Below are the records. List every line holding the word "transmit".

[Collected data]

§ §

-- ==== Sys2Proof/Machine/Code.lean ====
section
/-!
DEFINITION. Machine/Code.lean: the lane code RS(272,257) over GF(2^10) (R218), the bits of Tables 9.3 and 9.4 as its symbols, and the
scrambler that a lane's bits pass (R218, R219).
-/

namespace Sys2Proof.Machine

/-! ## GF(2^10), field polynomial x^10 + x^3 + 1 -/

/-- Multiply by x. -/
def gfTwice (a : Nat) : Nat := let y := 2 * a; if 1024 ≤ y then y ^^^ 0x409 else y

/-- The sum over the top `n` bits of `b`, most significant first. -/
def gfMulFrom (a b : Nat) : Nat → Nat → Nat
  | 0, acc => acc
  | n + 1, acc => gfMulFrom a b n (if bitAt b n then gfTwice acc ^^^ a else gfTwice acc)

def gfMul (a b : Nat) : Nat := if a = 0 then 0 else if b = 0 then 0 else gfMulFrom a b 10 0

def gfPow (a : Nat) : Nat → Nat
  | 0 => 1
  | n + 1 => gfMul a (gfPow a n)

/-- α^n, α being the root x of the field polynomial. -/
def alphaPow (n : Nat) : Nat := (List.range (n % 1023)).foldl (fun x _ => gfTwice x) 1

/-- The inverse is the power 1022, by squaring: 1022 = 2·511. -/
def gfInv (a : Nat) : Nat :=
  let (_, r) := (List.range 9).foldl (fun (p : Nat × Nat) _ => let q := gfMul p.1 p.1; (q, gfMul p.2 q)) (a, 1)
  r

/-- The value at `x` of a polynomial, lowest coefficient first. -/
def polyAt (x : Nat) : List Nat → Nat
  | [] => 0
  | c :: cs => c ^^^ gfMul x (polyAt x cs)

def polyAdd : List Nat → List Nat → List Nat
  | [], q => q
  | p, [] => p
  | a :: p, b :: q => (a ^^^ b) :: polyAdd p q

def polyScale (k : Nat) (p : List Nat) : List Nat := p.map (gfMul k)

/-- The product of two polynomials. -/
def polyMul : List Nat → List Nat → List Nat
  | [], _ => []
  | a :: p, q => polyAdd (polyScale a q) (0 :: polyMul p q)

/-! ## RS(272,257) -/

def rsLen : Nat := 272
def rsParity : Nat := 15

/-- The generator with roots α^0 to α^14, lowest coefficient first. -/
def rsGen : List Nat := (List.range rsParity).foldl (fun g i => polyMul g [alphaPow i, 1]) [1]

/-- One step of the division by the generator: `r` holds the remainder, highest coefficient first. -/
def rsStep (g : List Nat) (r : List Nat) (d : Nat) : List Nat :=
  let k := d ^^^ r.headD 0
  List.zipWith (fun a b => a ^^^ gfMul k b) (r.drop 1 ++ [0]) g

/-- Systematic encoding: the data symbols, then the 15 check symbols. -/
def rsEncode (data : List Nat) : List Nat :=
  let g := (rsGen.take rsParity).reverse
  data ++ data.foldl (rsStep g) (List.replicate rsParity 0)

/-- Syndrome j of a word whose first symbol is the coefficient of x^271. -/
def syndrome (w : List Nat) (j : Nat) : Nat :=
  let x := alphaPow j
  w.foldl (fun acc c => gfMul acc x ^^^ c) 0

def syndromes (w : List Nat) : List Nat := (List.range rsParity).map (syndrome w)

/-- The search for the error locator: the locator so far, the one before its last change, its length, that change's
discrepancy, and the steps since. -/
structure BmState where
  c : List Nat := [1]
  b : List Nat := [1]
  l : Nat := 0
  d : Nat := 1
  m : Nat := 1

/-- One syndrome of the search. -/
def bmStep (ss : List Nat) (st : BmState) (n : Nat) : BmState :=
  let d := (List.range (st.l + 1)).foldl (fun acc i => acc ^^^ gfMul (st.c.getD i 0) (ss.getD (n - i) 0)) 0
  if d = 0 then { st with m := st.m + 1 }
  else
    let c' := polyAdd st.c (List.replicate st.m 0 ++ polyScale (gfMul d (gfInv st.d)) st.b)
    if 2 * st.l ≤ n then { c := c', b := st.c, l := n + 1 - st.l, d := d, m := 1 }
    else { st with c := c', m := st.m + 1 }

/-- The formal derivative in characteristic 2. -/
def polyDeriv (p : List Nat) : List Nat := (p.drop 1).mapIdx fun i c => if i % 2 = 0 then c else 0

/-- The error at degree `i`, given the locator and the evaluator. -/
def errorAt (loc ev : List Nat) (i : Nat) : Nat :=
  let y := alphaPow (1023 - i)
  if polyAt y loc = 0 then gfMul (gfMul (alphaPow i) (polyAt y ev)) (gfInv (polyAt y (polyDeriv loc))) else 0

/-- Decode one word of 272 symbols: the corrected word and the number of symbols corrected, at most 7; none where no codeword
lies within 7 symbols. -/
def rsDecode (w : List Nat) : Option (List Nat × Nat) :=
  let ss := syndromes w
  if ss.all fun x => x == 0 then some (w, 0)
  else
    let st := (List.range rsParity).foldl (bmStep ss) {}
    let ev := (polyMul ss st.c).take rsParity
    let w' := w.mapIdx fun k x => x ^^^ errorAt st.c ev (rsLen - 1 - k)
    let n := (w.zip w').countP fun p => p.1 != p.2
    if n ≤ 7 ∧ (syndromes w').all (fun x => x == 0) then some (w', n) else none

/-! ## Frame bits (R218, Table 9.3) -/

/-- Ten bits with their order turned round: a group's first bit is its symbol's most significant bit. -/
def turn10 (v : Nat) : Nat := (List.range 10).foldl (fun acc i => 2 * acc + (if bitAt v i then 1 else 0)) 0

/-- The 2,570 data bits of a codeword as one number, bit 0 first. -/
def bitsOfSymbols (w : List Nat) : Nat := (w.take 257).foldr (fun x acc => turn10 x + 1024 * acc) 0

def symbolsOfBits : Nat → Nat → List Nat
  | 0, _ => []
  | n + 1, v => turn10 (v % 1024) :: symbolsOfBits n (v / 1024)

/-- The fields of Table 9.3. -/
def wireOfBits (v : Nat) : Wire :=
  { fsn := BitVec.ofNat 16 v, ack := BitVec.ofNat 16 (v >>> 16), idle := bitAt v 32, nak := bitAt v 33
    acksel := BitVec.ofNat 5 (v >>> 34), first := BitVec.ofNat 9 (v >>> 39), busy := bitAt v 48
    payload := leBytes 315 (v >>> 50) }

/-- The bits of a frame's word, in the fields of Table 9.3. [DEDUCED, assumption 39] -/
def Wire.bits (w : Wire) : Nat :=
  w.fsn.toNat + w.ack.toNat * 2 ^ 16 + w.idle.toNat * 2 ^ 32 + w.nak.toNat * 2 ^ 33 + w.acksel.toNat * 2 ^ 34
    + w.first.toNat * 2 ^ 39 + w.busy.toNat * 2 ^ 48 + leNat (sub w.payload 0 315) * 2 ^ 50

/-- The codeword of a frame, before the scrambler. -/
def Wire.codeword (w : Wire) : List (BitVec 10) := (rsEncode (symbolsOfBits 257 w.bits)).map (BitVec.ofNat 10)

/-- A received codeword: the frame and the symbols corrected; none where it cannot be corrected. [DEDUCED, assumption 39] -/
def decodeFrame (cw : List (BitVec 10)) : Option (Wire × Nat) :=
  (rsDecode (cw.map BitVec.toNat)).map fun p => (wireOfBits (bitsOfSymbols p.1), p.2)

/-! ## A lane's bits (R218, R219) -/

/-- The 16-bit word 0x5A3C repeated eight times (Table 9.4). -/
def markerBits : Nat := leNat ((List.replicate 8 [(0x3C : Byte), 0x5A]).flatten)

end Sys2Proof.Machine

namespace Sys2Proof

open Machine

/-- The data bits of Table 9.4. -/
def AlignBlock.bits (b : AlignBlock) : Nat :=
  markerBits + b.interval.toNat * 2 ^ 128 + b.rptPort.val * 2 ^ 160 + b.rptOma.toNat * 2 ^ 165 + b.rptCorr.toNat * 2 ^ 181
    + b.rptUnc.toNat * 2 ^ 197 + b.state.toNat * 2 ^ 209

/-- The codeword of an alignment block. -/
def AlignBlock.codeword (b : AlignBlock) : List (BitVec 10) := (rsEncode (symbolsOfBits 257 b.bits)).map (BitVec.ofNat 10)

end Sys2Proof

namespace Sys2Proof.Machine

/-- The bits of a codeword in the order of the lane: each symbol's most significant bit first. -/
def symbolBits (w : List (BitVec 10)) : List Bool := w.flatMap fun x => (List.range 10).map fun i => x.getLsbD (9 - i)

/-- What the polynomial x^58 + x^39 + 1 adds to a bit: bit k of `h` is the bit that the lane carried k + 1 places before. -/
def scramblerTap (h : BitVec 58) : Bool := h.getLsbD 38 ^^ h.getLsbD 57

/-- The last 58 bits of the lane after one more. -/
def scramblerNext (h : BitVec 58) (b : Bool) : BitVec 58 := (h <<< 1) ||| (if b then 1 else 0)

/-- The self-synchronous scrambler: the lane's bits, and its last 58 after them. -/
def scramble (h : BitVec 58) : List Bool → List Bool × BitVec 58
  | [] => ([], h)
  | b :: bs =>
    let o := b ^^ scramblerTap h
    let r := scramble (scramblerNext h o) bs
    (o :: r.1, r.2)

/-- The receiver's side of it, which needs nothing but the lane's own bits. -/
def descramble (h : BitVec 58) : List Bool → List Bool
  | [] => []
  | o :: os => (o ^^ scramblerTap h) :: descramble (scramblerNext h o) os

/-- The codewords that transmit lane (p, c) has sent, alignment blocks marked, in order. -/
def State.laneWords (s : State) (p c : Nat) : List (Bool × List (BitVec 10)) :=
  let out := (s.tx p c).out
  (List.range (out.length + 1)).flatMap fun i =>
    ((s.router.aligns.filter fun a => a.1 == p && a.2.1 == c && a.2.2.1 == i).map fun a => (true, a.2.2.2.codeword))
      ++ ((out.drop i).take 1).map fun w => (false, w.codeword)

/-- Codewords as the lane carries them: the marker of an alignment block does not pass the scrambler. [DEDUCED, assumption 39] -/
def lineBits (h : BitVec 58) : List (Bool × List (BitVec 10)) → List Bool
  | [] => []
  | (a, w) :: l =>
    let bs := symbolBits w
    let m := if a then 128 else 0
    let r := scramble h (bs.drop m)
    bs.take m ++ r.1 ++ lineBits r.2 l

/-- Every bit that transmit lane (p, c) has sent, from a scrambler that held `h`. -/
def State.laneBits (s : State) (h : BitVec 58) (p c : Nat) : List Bool := lineBits h (s.laneWords p c)

end Sys2Proof.Machine
end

§ §

TASK RESPONSE
/-- The codewords that transmit lane (p, c) has sent, alignment blocks marked, in order. -/
/-- Every bit that transmit lane (p, c) has sent, from a scrambler that held `h`. -/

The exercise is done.